Afaik there is no evidence that it is confusing for babies or small children to learn two or more languages. Some people say that they may start talking later but I don't think this is down to confusion. In any case it's a small price to pay for the benefits of being bilingual later in life.

Our dc have been raised bilingually (English and German) and I would confirm what MissusLindt says that it is much easier for them to learn a third foreign language (they are learning French at school) than for their classmates. I teach Englsh to German pupils and the best student in one of my classes is bilingual (German/Turkish).

Even if they only have limited exposure to German from Oma and Opa it will hopefully provide them with a good foundation in the language and make it easier to learn later.

Good luck!

MmeLindt · 27/01/2009 10:38

Taipo
I noticed that as well, one of my English pupils was from a Polish/German home and she was really much better than the monolingual German children.

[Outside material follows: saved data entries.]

-- ==== Sys2Proof/Certificates/Slice0/Obligations.lean ====
section
/-! DEFINITION. The obligations: what the rules of the manual say the module does, command family by command family, and what every
step keeps. -/

open Sys2Proof Sys2Proof.Machine

/-! ## The block and its step -/

/-- A step runs the command at the front of the queue, on the state that holds the queue's rest. -/
def Obligations.StepRunsFront : Prop :=
  ∀ (s : State) (i : Instr) (rest : List Instr),
    step { s with pending := i :: rest } = exec i { s with pending := rest }

/-- With no command waiting a step is one sk (the model's choice, log 4, over R15 and R203): the sk counter counts while standby power is up,
the mesh, once locked, moves 216 slots of 1/2.7 GHz, or 108 at half clock; then what waited for the next sk goes on (R281, R381, R404; log 118). Where
nothing waits nothing else changes; a partition that drained with no task halts. -/
def Obligations.IdleStepIsOneSk : Prop :=
  ∀ s : State, s.pending = [] → let m := { s.m with
        pwr.sk := s.m.pwr.sk + (if s.m.mech.standby then 1 else 0)
        net.slot := s.m.net.slot + (if s.m.pwr.meshLocked then (if s.m.pwr.meshHalf then 108 else 216) else 0) }
    step s = after { s with m := m } m.hostAcks.copyAcks.drainsOver.herdsTick.restoresTick
    ∧ ((∀ r ∈ m.tier.reqs, r.phase = .acking → (m.page (r.addr / pageBytes)).tier ≠ 2) → (∀ e ∈ m.que.queues, ∀ x ∈ e.2.pieces, x.host = false) →
      (∀ e ∈ m.herds, e.2.lossAt = none ∧ ∀ r, e.2.run = some r → ∀ a ∈ r.awaits, a.2 = false) →
      (∀ e ∈ m.parts, ∀ r, e.2.krf.restore = some r → r.hostAt = none) →
      ((∀ e ∈ m.parts, e.2.st = .draining → e.2.taskRunning = true ∨ m.now ≤ e.2.drainFrom) → step s = .next { s with m := m })
      ∧ (∀ p, (m.part p).st = .draining → (m.part p).taskRunning = false → (m.part p).drainFrom < m.now → ∃ t, step s = .next t ∧ t.pending = []
          ∧ (t.m.part p).st = .halted))

/-- At reset the module is COLD and unpowered, no command waits, no partition and no core exists, no lease is held, both MMPs are OFF, the
effective cap is the safe cap of 12 kW, and the rule of power holds. The fuse and flash contents at reset are the model's (log 6). -/
def Obligations.ResetIsCold : Prop :=
  State.reset.pending = [] ∧ State.reset.m.sys.st = .cold ∧ State.reset.m.mech.standby = false ∧ State.reset.m.parts = []
    ∧ State.reset.m.cores = [] ∧ State.reset.m.jig.phase = .idle ∧ State.reset.m.sup.lease = .none_
    ∧ State.reset.m.sup.a.st = .off ∧ State.reset.m.sup.b.st = .off ∧ State.reset.m.pwr.capEffective = 120
    ∧ State.reset.m.pwr.safeCap = true ∧ PowerRule State.reset.m

/-- Every step keeps the rule of power (R264, R491, R544): standby power only when mated, COLD without standby power, MMPs OFF in COLD, and
revocations that name key slots only. -/
def Obligations.PowerRuleKept : Prop :=
  ∀ s t : State, PowerRule s.m → step s = .next t → PowerRule t.m

/-- Fuses are only ever blown (R524, R528): no step takes a revocation back or lowers the least security version. -/
def Obligations.FusesOnlyGain : Prop :=
  ∀ s t : State, PowerRule s.m → step s = .next t →
    Gained s.m.sec.fwRevoked t.m.sec.fwRevoked ∧ Gained s.m.sec.caRevoked t.m.sec.caRevoked ∧ s.m.sec.minSvn ≤ t.m.sec.minSvn

/-- The interrupt causes 1 to 6 of R522 that a command brings about: with standby power, each of the bits 1 to 6 of AOS_IRQ_STATUS
becomes 1 when its cause has occurred and otherwise stays; bit 0 and everything beside the interrupt's own records
stays. -/
def Obligations.CausesSetTheirBits : Prop :=
  ∀ (w : Watched) (m : Module), m.mech.standby = true →
    let v := m.watched
    let t := settleIrq w m
    (bitAt t.sup.irqStatus 0 = bitAt m.sup.irqStatus 0)
    ∧ (bitAt t.sup.irqStatus 1 = (bitAt m.sup.irqStatus 1 || decide (v.modSt ≠ w.modSt)))
    ∧ (bitAt t.sup.irqStatus 2 = (bitAt m.sup.irqStatus 2 || decide (v.lease ≠ w.lease)))
    ∧ (bitAt t.sup.irqStatus 3 = (bitAt m.sup.irqStatus 3 || decide (v.parts ≠ w.parts)))
    ∧ (bitAt t.sup.irqStatus 4 = (bitAt m.sup.irqStatus 4 || (v.idle && !w.idle)))
    ∧ (bitAt t.sup.irqStatus 5 = (bitAt m.sup.irqStatus 5 || decide (v.cap ≠ w.cap)))
    ∧ (bitAt t.sup.irqStatus 6 = (bitAt m.sup.irqStatus 6 || decide (v.mmps ≠ w.mmps)))
    ∧ { t with sup.irqStatus := m.sup.irqStatus, sup.irqAt := m.sup.irqAt, sup.irqDefer := m.sup.irqDefer, out := m.out } = m

/-! ## Instructions of a core: scalar unit (R195 to R200, R297, R427) -/

/-- The scalar instructions of R199, on any state in which thread `t` of core `c` can issue them and the next instruction lies in its
program region: X[RD] takes the value the table gives, modulo 2^32, the thread goes on at the next instruction, and nothing else of the
module changes but the scalar unit's round-robin pointer and what a correctable error in the fetched word brings (R297). A write to X0 is
discarded, and X0 reads as 0 (R195). -/
def Obligations.ScalarResults : Prop :=
  (∀ (th : Thread) (n j : Nat) (v : Word), (th.setX n v).xr j = if j = n ∧ n ≠ 0 then v else th.xr j)
  ∧ (∀ th : Thread, th.xr 0 = 0)
  ∧ ∀ (s : State) (c t p : Nat) (k : Core) (th : Thread) (w : Nat), NextInside k th →
    let sets (v : Word) : Host.Outcome State Fault Refusal :=
      .next ((left s c t .scalar k (th.setX (fld w 8 5) v).next).found c (k.softFetch th))
    let a := th.xr (fld w 13 5)
    let b := th.xr (fld w 18 5)
    let imm : Word := BitVec.ofNat 32 (fld w 32 32)
    (Issues s c t 0x20 p k th w → exec (.li c t) s = sets imm)
    ∧ (Issues s c t 0x21 p k th w → exec (.add c t) s = sets (a + b))
    ∧ (Issues s c t 0x22 p k th w → exec (.addi c t) s = sets (a + imm))
    ∧ (Issues s c t 0x23 p k th w → exec (.sub c t) s = sets (a - b))
    ∧ (Issues s c t 0x24 p k th w → exec (.mul c t) s = sets (a * b))
    ∧ (Issues s c t 0x25 p k th w → exec (.andOp c t) s = sets (a &&& b))
    ∧ (Issues s c t 0x26 p k th w → exec (.orOp c t) s = sets (a ||| b))
    ∧ (Issues s c t 0x27 p k th w → exec (.xorOp c t) s = sets (a ^^^ b))
    ∧ (Issues s c t 0x28 p k th w → exec (.shl c t) s = sets (a <<< (b.toNat % 32)))
    ∧ (Issues s c t 0x29 p k th w → exec (.shr c t) s = sets (a >>> (b.toNat % 32)))
    ∧ (Issues s c t 0x2A p k th w → exec (.modi c t) s = sets (BitVec.ofNat 32 (a.toNat % fld w 32 32)))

muppetgirl · 27/01/2009 10:45

dh's mum is austrian and he spoke german/english till he was 5. His teacher at school said he would become confused so she stopped with the german. dh's oma and opa didn;t speak english so he still spoke a little when visiting in austria so he now understands lots but doesn't have the confidence to speak.

I am a teacher and have had many bilingual children and would say it is only ever a good thing. We celbreated polish, french, afikans and german by letting the children speak their first/second language and showing the class what they can do. When children are young it is the perfect time to learn and it would be fab for your dc's oma can be invloved.

Dh's mum won;t speak german to our children as she still quotes what the teacher told her which annoys me as we have a native german speaker -who better to learn from? - in the family. Our ds 1 is very proud of his austrian Grandma -she won't be called oma, yet her children called her mother oma/opa. Strange, but there you go.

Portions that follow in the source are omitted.